PECO Energy is seeking a $429 million rate hike, partly driven by efforts to reduce power outages, according to a Monday filing with the Pennsylvania Public Utilities Commission. If approved, it would increase the Exelon subsidiary’s revenue by 11%.
As part of its proposal, PECO offered to partially offset the impact to customer bills by spreading out the cost recovery for vegetation management and energy efficiency programs, which it said would lower delivery charges for customers in the near term by $88 million.
If approved, the proposed rate hike would increase a bill for a residential customer using 700 kWh a month by 12.5% to $180.45 in 2027, not accounting for the offset. Commercial customers using 10,000 kWh a month would see a 5.9% increase, and industrial customers using 200,000 kWh a month would see a 4.2% increase.
Spreading out the cost recovery for vegetation management and efficiency would reduce those increases to 11.1%, 2.9% and 2%, respectively, starting in April 2027 — several months after the utility expects the rate increase to take effect.
The proposed rates are based on a “forward test year,” reflecting what PECO expects to spend in 2027. That type of framework helps utilities reduce the lag between the time they spend money and recover their costs from customers.
Typically, utility regulators approve rate increases that are less than what a utility asks for. Philadelphia-based PECO most recently increased its electric rates on Jan. 1, 2025, by $354 million — partly offset by a $64 million one-time credit to customers, Exelon said in an investor presentation last month.
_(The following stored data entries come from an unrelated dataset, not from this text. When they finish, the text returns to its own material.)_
/-! ### State.setTask -/

@[simp] theorem State.setTask_focus (s : State) (i : Nat) (t : Task) : (s.setTask i t).focus = s.focus := rfl
@[simp] theorem State.setTask_banks (s : State) (i : Nat) (t : Task) : (s.setTask i t).banks = s.banks := rfl
@[simp] theorem State.setTask_cores (s : State) (i : Nat) (t : Task) : (s.setTask i t).cores = s.cores := rfl
@[simp] theorem State.setTask_clusters (s : State) (i : Nat) (t : Task) : (s.setTask i t).clusters = s.clusters := rfl
@[simp] theorem State.setTask_mem (s : State) (i : Nat) (t : Task) : (s.setTask i t).mem = s.mem := rfl
@[simp] theorem State.setTask_spad (s : State) (i : Nat) (t : Task) : (s.setTask i t).spad = s.spad := rfl
@[simp] theorem State.setTask_poison (s : State) (i : Nat) (t : Task) : (s.setTask i t).poison = s.poison := rfl
@[simp] theorem State.setTask_directory (s : State) (i : Nat) (t : Task) : (s.setTask i t).directory = s.directory := rfl
@[simp] theorem State.setTask_regions (s : State) (i : Nat) (t : Task) : (s.setTask i t).regions = s.regions := rfl
@[simp] theorem State.setTask_chains (s : State) (i : Nat) (t : Task) : (s.setTask i t).chains = s.chains := rfl
@[simp] theorem State.setTask_fabric (s : State) (i : Nat) (t : Task) : (s.setTask i t).fabric = s.fabric := rfl
@[simp] theorem State.setTask_stops (s : State) (i : Nat) (t : Task) : (s.setTask i t).stops = s.stops := rfl
@[simp] theorem State.setTask_asks (s : State) (i : Nat) (t : Task) : (s.setTask i t).asks = s.asks := rfl
@[simp] theorem State.setTask_notes (s : State) (i : Nat) (t : Task) : (s.setTask i t).notes = s.notes := rfl
@[simp] theorem State.setTask_returns (s : State) (i : Nat) (t : Task) : (s.setTask i t).returns = s.returns := rfl
@[simp] theorem State.setTask_borrows (s : State) (i : Nat) (t : Task) : (s.setTask i t).borrows = s.borrows := rfl
@[simp] theorem State.setTask_handovers (s : State) (i : Nat) (t : Task) : (s.setTask i t).handovers = s.handovers := rfl
@[simp] theorem State.setTask_kills (s : State) (i : Nat) (t : Task) : (s.setTask i t).kills = s.kills := rfl
@[simp] theorem State.setTask_saved (s : State) (i : Nat) (t : Task) : (s.setTask i t).saved = s.saved := rfl
@[simp] theorem State.setTask_invals (s : State) (i : Nat) (t : Task) : (s.setTask i t).invals = s.invals := rfl
@[simp] theorem State.setTask_launches (s : State) (i : Nat) (t : Task) : (s.setTask i t).launches = s.launches := rfl
@[simp] theorem State.setTask_queues (s : State) (i : Nat) (t : Task) : (s.setTask i t).queues = s.queues := rfl
@[simp] theorem State.setTask_wsImage (s : State) (i : Nat) (t : Task) : (s.setTask i t).wsImage = s.wsImage := rfl
@[simp] theorem State.setTask_refreshBank (s : State) (i : Nat) (t : Task) : (s.setTask i t).refreshBank = s.refreshBank := rfl
@[simp] theorem State.setTask_stalls (s : State) (i : Nat) (t : Task) : (s.setTask i t).stalls = s.stalls := rfl
@[simp] theorem State.setTask_transfers (s : State) (i : Nat) (t : Task) : (s.setTask i t).transfers = s.transfers := rfl
@[simp] theorem State.setTask_sent (s : State) (i : Nat) (t : Task) : (s.setTask i t).sent = s.sent := rfl
@[simp] theorem State.setTask_owed (s : State) (i : Nat) (t : Task) : (s.setTask i t).owed = s.owed := rfl
@[simp] theorem State.setTask_posted (s : State) (i : Nat) (t : Task) : (s.setTask i t).posted = s.posted := rfl
@[simp] theorem State.setTask_inbound (s : State) (i : Nat) (t : Task) : (s.setTask i t).inbound = s.inbound := rfl
@[simp] theorem State.setTask_linked (s : State) (i : Nat) (t : Task) : (s.setTask i t).linked = s.linked := rfl
@[simp] theorem State.setTask_msix (s : State) (i : Nat) (t : Task) : (s.setTask i t).msix = s.msix := rfl
@[simp] theorem State.setTask_notices (s : State) (i : Nat) (t : Task) : (s.setTask i t).notices = s.notices := rfl
@[simp] theorem State.setTask_noCredit (s : State) (i : Nat) (t : Task) : (s.setTask i t).noCredit = s.noCredit := rfl
@[simp] theorem State.setTask_watches (s : State) (i : Nat) (t : Task) : (s.setTask i t).watches = s.watches := rfl
@[simp] theorem State.setTask_hits (s : State) (i : Nat) (t : Task) : (s.setTask i t).hits = s.hits := rfl
@[simp] theorem State.setTask_relays (s : State) (i : Nat) (t : Task) : (s.setTask i t).relays = s.relays := rfl
@[simp] theorem State.setTask_channels (s : State) (i : Nat) (t : Task) : (s.setTask i t).channels = s.channels := rfl
@[simp] theorem State.setTask_control (s : State) (i : Nat) (t : Task) : (s.setTask i t).control = s.control := rfl
@[simp] theorem State.setTask_base (s : State) (i : Nat) (t : Task) : (s.setTask i t).base = s.base := rfl
@[simp] theorem State.setTask_cfg (s : State) (i : Nat) (t : Task) : (s.setTask i t).cfg = s.cfg := rfl
@[simp] theorem State.setTask_stime (s : State) (i : Nat) (t : Task) : (s.setTask i t).stime = s.stime := rfl
@[simp] theorem State.setTask_slew (s : State) (i : Nat) (t : Task) : (s.setTask i t).slew = s.slew := rfl
@[simp] theorem State.setTask_slewPart (s : State) (i : Nat) (t : Task) : (s.setTask i t).slewPart = s.slewPart := rfl
@[simp] theorem State.setTask_epoch (s : State) (i : Nat) (t : Task) : (s.setTask i t).epoch = s.epoch := rfl
@[simp] theorem State.setTask_cursor (s : State) (i : Nat) (t : Task) : (s.setTask i t).cursor = s.cursor := rfl
@[simp] theorem State.setTask_nextId (s : State) (i : Nat) (t : Task) : (s.setTask i t).nextId = s.nextId := rfl
@[simp] theorem State.setTask_free (s : State) (i : Nat) (t : Task) : (s.setTask i t).free = s.free := rfl
@[simp] theorem State.setTask_sched (s : State) (i : Nat) (t : Task) : (s.setTask i t).sched = s.sched := rfl

/-! ### State.writePa -/

@[simp] theorem State.writePa_focus (s : State) (a n x : Nat) : (s.writePa a n x).focus = s.focus := rfl
@[simp] theorem State.writePa_ctxs (s : State) (a n x : Nat) : (s.writePa a n x).ctxs = s.ctxs := rfl
@[simp] theorem State.writePa_banks (s : State) (a n x : Nat) : (s.writePa a n x).banks = s.banks := rfl
@[simp] theorem State.writePa_cores (s : State) (a n x : Nat) : (s.writePa a n x).cores = s.cores := rfl
@[simp] theorem State.writePa_clusters (s : State) (a n x : Nat) : (s.writePa a n x).clusters = s.clusters := rfl
@[simp] theorem State.writePa_spad (s : State) (a n x : Nat) : (s.writePa a n x).spad = s.spad := rfl
@[simp] theorem State.writePa_poison (s : State) (a n x : Nat) : (s.writePa a n x).poison = s.poison := rfl
@[simp] theorem State.writePa_directory (s : State) (a n x : Nat) : (s.writePa a n x).directory = s.directory := rfl
@[simp] theorem State.writePa_regions (s : State) (a n x : Nat) : (s.writePa a n x).regions = s.regions := rfl
@[simp] theorem State.writePa_chains (s : State) (a n x : Nat) : (s.writePa a n x).chains = s.chains := rfl
@[simp] theorem State.writePa_fabric (s : State) (a n x : Nat) : (s.writePa a n x).fabric = s.fabric := rfl
@[simp] theorem State.writePa_stops (s : State) (a n x : Nat) : (s.writePa a n x).stops = s.stops := rfl
@[simp] theorem State.writePa_asks (s : State) (a n x : Nat) : (s.writePa a n x).asks = s.asks := rfl
@[simp] theorem State.writePa_notes (s : State) (a n x : Nat) : (s.writePa a n x).notes = s.notes := rfl
@[simp] theorem State.writePa_returns (s : State) (a n x : Nat) : (s.writePa a n x).returns = s.returns := rfl
@[simp] theorem State.writePa_borrows (s : State) (a n x : Nat) : (s.writePa a n x).borrows = s.borrows := rfl
@[simp] theorem State.writePa_handovers (s : State) (a n x : Nat) : (s.writePa a n x).handovers = s.handovers := rfl
@[simp] theorem State.writePa_kills (s : State) (a n x : Nat) : (s.writePa a n x).kills = s.kills := rfl
@[simp] theorem State.writePa_saved (s : State) (a n x : Nat) : (s.writePa a n x).saved = s.saved := rfl
@[simp] theorem State.writePa_invals (s : State) (a n x : Nat) : (s.writePa a n x).invals = s.invals := rfl
@[simp] theorem State.writePa_launches (s : State) (a n x : Nat) : (s.writePa a n x).launches = s.launches := rfl
@[simp] theorem State.writePa_queues (s : State) (a n x : Nat) : (s.writePa a n x).queues = s.queues := rfl
@[simp] theorem State.writePa_wsImage (s : State) (a n x : Nat) : (s.writePa a n x).wsImage = s.wsImage := rfl
@[simp] theorem State.writePa_refreshBank (s : State) (a n x : Nat) : (s.writePa a n x).refreshBank = s.refreshBank := rfl
@[simp] theorem State.writePa_stalls (s : State) (a n x : Nat) : (s.writePa a n x).stalls = s.stalls := rfl
@[simp] theorem State.writePa_transfers (s : State) (a n x : Nat) : (s.writePa a n x).transfers = s.transfers := rfl
@[simp] theorem State.writePa_sent (s : State) (a n x : Nat) : (s.writePa a n x).sent = s.sent := rfl
@[simp] theorem State.writePa_owed (s : State) (a n x : Nat) : (s.writePa a n x).owed = s.owed := rfl
@[simp] theorem State.writePa_posted (s : State) (a n x : Nat) : (s.writePa a n x).posted = s.posted := rfl
@[simp] theorem State.writePa_inbound (s : State) (a n x : Nat) : (s.writePa a n x).inbound = s.inbound := rfl
@[simp] theorem State.writePa_linked (s : State) (a n x : Nat) : (s.writePa a n x).linked = s.linked := rfl
@[simp] theorem State.writePa_msix (s : State) (a n x : Nat) : (s.writePa a n x).msix = s.msix := rfl
@[simp] theorem State.writePa_notices (s : State) (a n x : Nat) : (s.writePa a n x).notices = s.notices := rfl
@[simp] theorem State.writePa_noCredit (s : State) (a n x : Nat) : (s.writePa a n x).noCredit = s.noCredit := rfl
@[simp] theorem State.writePa_watches (s : State) (a n x : Nat) : (s.writePa a n x).watches = s.watches := rfl
@[simp] theorem State.writePa_hits (s : State) (a n x : Nat) : (s.writePa a n x).hits = s.hits := rfl
@[simp] theorem State.writePa_relays (s : State) (a n x : Nat) : (s.writePa a n x).relays = s.relays := rfl
@[simp] theorem State.writePa_channels (s : State) (a n x : Nat) : (s.writePa a n x).channels = s.channels := rfl
@[simp] theorem State.writePa_control (s : State) (a n x : Nat) : (s.writePa a n x).control = s.control := rfl
@[simp] theorem State.writePa_base (s : State) (a n x : Nat) : (s.writePa a n x).base = s.base := rfl
@[simp] theorem State.writePa_cfg (s : State) (a n x : Nat) : (s.writePa a n x).cfg = s.cfg := rfl
@[simp] theorem State.writePa_stime (s : State) (a n x : Nat) : (s.writePa a n x).stime = s.stime := rfl
@[simp] theorem State.writePa_slew (s : State) (a n x : Nat) : (s.writePa a n x).slew = s.slew := rfl
@[simp] theorem State.writePa_slewPart (s : State) (a n x : Nat) : (s.writePa a n x).slewPart = s.slewPart := rfl
@[simp] theorem State.writePa_epoch (s : State) (a n x : Nat) : (s.writePa a n x).epoch = s.epoch := rfl
@[simp] theorem State.writePa_cursor (s : State) (a n x : Nat) : (s.writePa a n x).cursor = s.cursor := rfl
@[simp] theorem State.writePa_nextId (s : State) (a n x : Nat) : (s.writePa a n x).nextId = s.nextId := rfl
@[simp] theorem State.writePa_free (s : State) (a n x : Nat) : (s.writePa a n x).free = s.free := rfl
@[simp] theorem State.writePa_sched (s : State) (a n x : Nat) : (s.writePa a n x).sched = s.sched := rfl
In part, the rate hike request is driven by PECO’s efforts to improve safety and reliability while supporting business growth, managing increased storm activity and integrating new technologies, the utility told regulators. PECO expects to spend about $2.8 billion from Jan. 1, 2026, to the end of 2027 bolstering its distribution system, according to its filing with the agency.
PECO, for example, proposed a $130 million, eight-year vegetative management program that would target areas with higher power outage levels.
The utility also proposed a program to study how residential solar and battery systems can lower costs for all its customers by reducing peak demand.
Most of PECO’s planned capital spending aligns with its $2 billion, PUC-approved Long-Term Infrastructure Improvement Plan, which includes projects to prevent storm-related outages, replace electric cables and replace or retire substation equipment and small substations, the utility said.
PECO is seeking a 10.95% return on equity and a 53.4% equity ratio, which will help the utility attract needed capital, according to testimony in support of the rate request filed by Ann Bulkley, a principal at The Brattle Group.
PECO’s current rates are based on a “black box” settlement that doesn’t specify its allowed ROE. The proposed ROE and equity ratio will support PECO’s financing needs for its capital expenditures, according to Bulkley.
PECO plans to spend about $9.8 billion on capital projects from 2026 through 2030, Bulkley noted. The planned spending totals about 88% of PECO’s net electric plant — a higher ratio than 16 peer utility companies. A utility’s net plant reflects the cost of its in-service infrastructure, minus depreciation.
“All else equal, [PECO’s plan] indicates a risk level that is higher than that of the companies in the proxy group,” she said.
The median CapEx to net plant ratio of a group of 17 utility companies, including PECO, is 52.6%, according to Bulkley.
PECO expects to nearly double its infrastructure base by 2031
With its heightened level of planned investment, PECO’s risk profile could be hurt if it under-recovers or is delayed in recovering its invested capital, Bulkley said. Also, an inadequate return would put downward pressure on PECO’s credit metrics, she added.
In arguing that PECO’s proposed ROE falls in a reasonable range, Bulkley said long-term interest rates are elevated and are expected to stay that way because of inflationary policies such as tariffs, tax cuts and uncertainty surrounding energy costs in the wake of the U.S. attack on Iran.
“With long-term interest rates expected to remain relatively high, borrowing also remains relatively more expensive, and thus investors also demand a relatively high cost of capital, which means the cost of capital also remains relatively high,” Bulkley said.
PECO has about 1.7 million electric customers in southeastern Pennsylvania.